Is leaving the only choice to have work and a family?  As described on her Amazon author’s page, Maureen “retired as a managing director after twelve years. She used her extra time to ply her four young children with fantastic stories on a more regular basis and became adept at all things action-figured, sugary, mysterious and pink.”  My husband and I run our own businesses so we can both continue our careers while raising our son.  It’s not always easy to manage our time and schedules but we love being the boss.

Even in corporate, my experience is that you get more control as you move up the ladder, not less.  To be the boss means that you have people to delegate to and you decide when and how work gets done.  Being the boss is not to be avoided if you want work life fit.  I learned that valuable lesson from Bonnie Fuller and her book The Joys of Much Too Much.  If you really want to be a judge but settle for another path because you think it will bring you better balance, think again.  Doing the job you enjoy is the path to having the work and the life you want.

Gender in Workplace

A caller asked if the old adage holds true: “Women work hard.  Men work smart.”  Maureen has seen that people whether men or women have different styles of working and being effective.  From my perspective, I have seen men do a better job of focusing on relationships and talking about the work they’re getting done while women tend to feel that getting the work done well is enough.

Bottomline: Perception is reality and part of doing the job well is talking about how you’re doing the job well.  Make sure you have solid relationships with those who affect your career progression, salary, opportunities and communicate to them early and often about the good you’re doing.  One more point that we made on the show, I’m more productive now that I’m a Mom.  Perri and Maureen seconded this.  I know of two different employers who told me they only hire working Moms.  Moms have a sense of urgency and that makes them more efficient.

You Can Have It All Man or Woman: Here’s How…

In the greatest country in the world, our expectations of enjoying work are woefully low.  We have lower and lower job satisfaction scores as a result.  It’s time each and every one of us raised our standards and started to expect that we can have careers that work for our lives and lifestyles. Here’s how…

  1. Get clear on the ideal career for you.  If a career or job isn’t a fit and you have to act like someone you’re not, either change it or change jobs.  One of my clients in financial services felt she had to put on armor to succeed/survive.  I supported her in Soul Search, Research and Job Search so she’s now in a much better role and organization where she can more fully be herself.
  2. Don’t avoid office politics.  I often hear my executive coaching clients lamenting that they want to move on to somewhere where they don’t have to deal with politics.  What I try to explain to them is that the best career move they can make is to be able to deal with any and all types of personalities/politics/situations.  In that vein, I support them in raising awareness of their communication style and conflict style.  These two areas are at the core of being successful in dealing with others – especially those we find difficult.
  3. Become your best boss ever.   Dream of starting your own business?  I just published a podcast on the subject where I share what I’ve learned as an entrepreneur.  Listen and get started.   It’s never too late.  Read about these five inspiring female entrepreneurs who started after 50.

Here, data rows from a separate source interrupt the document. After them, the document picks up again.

-- ==== Sys2Proof/Machine/Blocks.lean ====
section
/-! DEFINITION. The state of the block as plain data: every register, counter, queue, buffer, mode and pin the
manual gives the EL4096, one structure per block, and the state right after reset. A control or status register that
software reads whole is kept as its 32-bit word with the manual's bit positions; registers of numbered instances lie
in sparse banks that list only what differs from reset. -/

namespace Sys2Proof.Machine

/-- One interrupt source (R298–R307): its IC_SRC word and its three records. -/
structure IntSource where
  /-- IC_SRCnnnn: EN [31], TGT [20:16], SENSE [15:14], FILT [13:8], WAKE [7], PRI [2:0]. -/
  src : W32 := 0
  /-- IC_PEND bit (R301). -/
  pend : Bool := false
  /-- IC_ACT bit (R301). -/
  act : Bool := false
  /-- IC_LOST bit (R301). -/
  lost : Bool := false
  /-- still claimable after a write that cleared EN (R306). -/
  span : Bool := false
  /-- TCLK of the write that cleared EN, of which the span of R306 is counted. -/
  spanAt : Nat := 0
  /-- the two stages of the synchroniser of a pin source (R300). -/
  sync1 : Bool := false
  sync2 : Bool := false
  /-- consecutive synchronised samples that differ from the accepted level (R300). -/
  count : Nat := 0
  /-- TCLK of the last event gathered from the members (R298). -/
  firedAt : Option Nat := none
  /-- TCLK in which the handshake of the event that crosses ends (R313). -/
  hsEnd : Nat := 0
  /-- an event waits behind the one that crosses (R313). -/
  hsWait : Bool := false
  /-- accepted pin level of a pin source (R300). -/
  level : Bool := false
  /-- the asynchronous wake latch is armed (R309). -/
  wakeArmed : Bool := false
  /-- the wake latch has caught a transition (R309). -/
  wakeSet : Bool := false
  deriving DecidableEq, Repr

/-- The interrupt controller and the crossing records (R298–R312, R313–R324). -/
structure IntCtl where
  /-- IC_STAT [3:0]: CFG_BUSY, CFG_ERR, COMP_ERR, DB_REJ. -/
  stat : W32 := 0
  /-- IC_AXEV [13:0]. -/
  axev : W32 := 0
  /-- the 1,024 sources. -/
  sources : Bank IntSource := []
  /-- IC_CHEVgg, 64 words. -/
  chev : Bank W32 := []
  /-- IC_CHWgg, 64 words. -/
  chw : Bank W32 := []
  /-- IC_AXWgg, 64 words of 64 bits. -/
  axw : Bank W64 := []
  /-- IC_XSTAT: MACRST [7:4], QSPIRST [3], PCIERST [2], XOVR [1], XRESET [0]. -/
  xstat : W32 := 0
  /-- IC_XSEL [1:0]. -/
  xsel : W32 := 0
  /-- IC_XOVR0–7, saturating 16-bit counts. -/
  xovr : Bank (BitVec 16) := []
  /-- host vector levels signalled so far, one bit for each of vectors 0–3 (R305, R422). -/
  vlevel : BitVec 4 := 0
  /-- vectors that had a claimable source in the FCLK before (R305). -/
  vfirst : BitVec 4 := 0
  /-- vectors that are to be signalled: the second FCLK after the first claimable source (R305). -/
  vdue : BitVec 4 := 0
  deriving DecidableEq, Repr

/-- One level request that is to act in a coming merge (R168, R177). -/
structure LevelReq where
  /-- the local TCLK in whose merge it acts. -/
  due : Nat
  /-- its grain position. -/
  grain : BitVec 6
  /-- the level requested. -/
  level : Bool
  /-- a forced level of FRISE or FFALL (applied last), not a compare match. -/
  forced : Bool
  deriving DecidableEq, Repr

/-- A write to PER, CMPR, CMPF or CMPG on its way: it lands at the end of the TCLK (R169, R170). -/
structure CompareLanding where
  /-- SHD = 0: it goes to the value in force. -/
  direct : Bool
  /-- the register's offset. -/
  reg : Nat
  val : W32
  deriving DecidableEq, Repr

/-- The output stage of one channel (R165–R189): registers in force, shadows and level. -/
structure ChanOut where
  /-- CHnnn_CTL: EN [31], CMODE [30:29], RLD [28:27], SHD [26], QEN [25], QG [24:20]. -/
  ctl : W32 := 0x04000000#32
  /-- CHnnn_OUT: SRC [7:6], DRV [5:4], POL [3], IDL [2]. -/
  out : W32 := 0
  /-- CHnnn_STAT, its W1C bits [10], [8:2]. -/
  stat : W32 := 0
  per : W32 := 0xFFFFFFFF#32
  cmpr : W32 := 0xFFFFFFFF#32
  cmpf : W32 := 0xFFFFFFFF#32
  cmpg : W32 := 0
  /-- shadow of PER (R169). -/
  sper : W32 := 0xFFFFFFFF#32
  scmpr : W32 := 0xFFFFFFFF#32
  scmpf : W32 := 0xFFFFFFFF#32
  scmpg : W32 := 0
  /-- STAT.SHP: a shadow holds a value not yet transferred. -/
  shp : Bool := false
  /-- EN as the present TCLK's work sees it: EN taken in a TCLK governs from the next one on (R178, R179). -/
  enNow : Bool := false
  /-- the stage takes EN = 1 in the present TCLK (R179). -/
  starting : Bool := false
  /-- writes of the present TCLK to the period and the compares, oldest first (R169, R170, R173). -/
  writes : List CompareLanding := []
  /-- a reload takes place at the end of the present TCLK (R167). -/
  rel : Bool := false
  /-- LVL, the level before polarity (R166). -/
  lvl : Bool := false
  /-- LVL at the start of the present TCLK (R176). -/
  lvlWas : Bool := false
  /-- the instant of its last change, local grains (R176). -/
  lvlAt : Nat := 0
  /-- changes of LVL by requests in the present TCLK (R176). -/
  changes : Nat := 0
  /-- level requests waiting for their merge (R168, R177). -/
  reqs : List LevelReq := []
  /-- the pending end of a pulse, local grains (R175). -/
  pulseEnd : Option Nat := none
  /-- on a remote channel, the TCLKs by which the pending end acts ahead of its edge time (R188). -/
  endLead : Nat := 0
  /-- CHnnn_RMAP: HEAD [26:16], HOUT [3:0]. -/
  rmap : W32 := 0
  deriving DecidableEq, Repr

/-- The counter of one channel (R167, R209–R224). -/
structure ChanCnt where
  cnt : W32 := 0
  /-- a write has set the count of the next TCLK: it wins over every action (R9, R214). -/
  wr : Option W32 := none
  /-- the present TCLK has been terminal for this counter: its event has been raised (R167, R213, R221). -/
  term : Bool := false
  /-- a reset has acted in the present TCLK (R217). -/
  rst : Bool := false
  /-- the stage below is terminal in the present TCLK (R221). -/
  carry : Bool := false
  /-- a start, a start by a command, a stop has acted in the present TCLK (R217, R218). -/
  go : Bool := false
  goCmd : Bool := false
  halt : Bool := false
  /-- the next TCLK in which the count would advance is terminal (R173, R214). -/
  cut : Bool := false
  /-- down phase of an up-down count (R212). -/
  down : Bool := false
  /-- TSTAT.RUN. -/
  run : Bool := false
  /-- TCLKs since the divider last advanced (R209). -/
  divc : Nat := 0
  /-- CMPR, CMPF has matched at this count and its source has not advanced since (R210). -/
  mr : Bool := false
  mf : Bool := false
  /-- a TSTART waits for the next tick strobe (R219). -/
  tstart : Bool := false
  /-- an edge for an edge-driven count in this TCLK (R209). -/
  edge : Bool := false
  /-- CHnnn_LNK: WRAP [31], HOLDEN [30], CSRC [29:28], RTRG [27], CDIV [15:0]. -/
  lnk : W32 := 0
  /-- CHnnn_MACT. -/
  mact : W32 := 0
  /-- CHnnn_MACT as the present TCLK's events take it (R216). -/
  mactNow : W32 := 0
  /-- CHnnn_TSTAT, its W1C bits [3:1]. -/
  tstat : W32 := 0
  /-- the write shadow of a chain stage (R224). -/
  wshadow : Option W32 := none
  deriving DecidableEq, Repr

Maya Angelou said it well – “You can only become truly accomplished at something you love. Don’t make money your goal. Instead pursue the things you love doing and then do them so well that people can’t take their eyes off of you.”

Always follow your dreams – that’s my message.  I’d so appreciate hearing your take and perspective.  Weigh in with your comments.

This Post Has One Comment

  1. Lynne

    I have experienced harassment in both of my first two jobs but being the “fighter” it cost both perpetrators their jobs…in those days I was an advocate for equality for women…and even if the job I had accepted was far from my college course career expectations I made sure that I learned quickly and performed well…this mindset, knowing my true worth, is my formula for success…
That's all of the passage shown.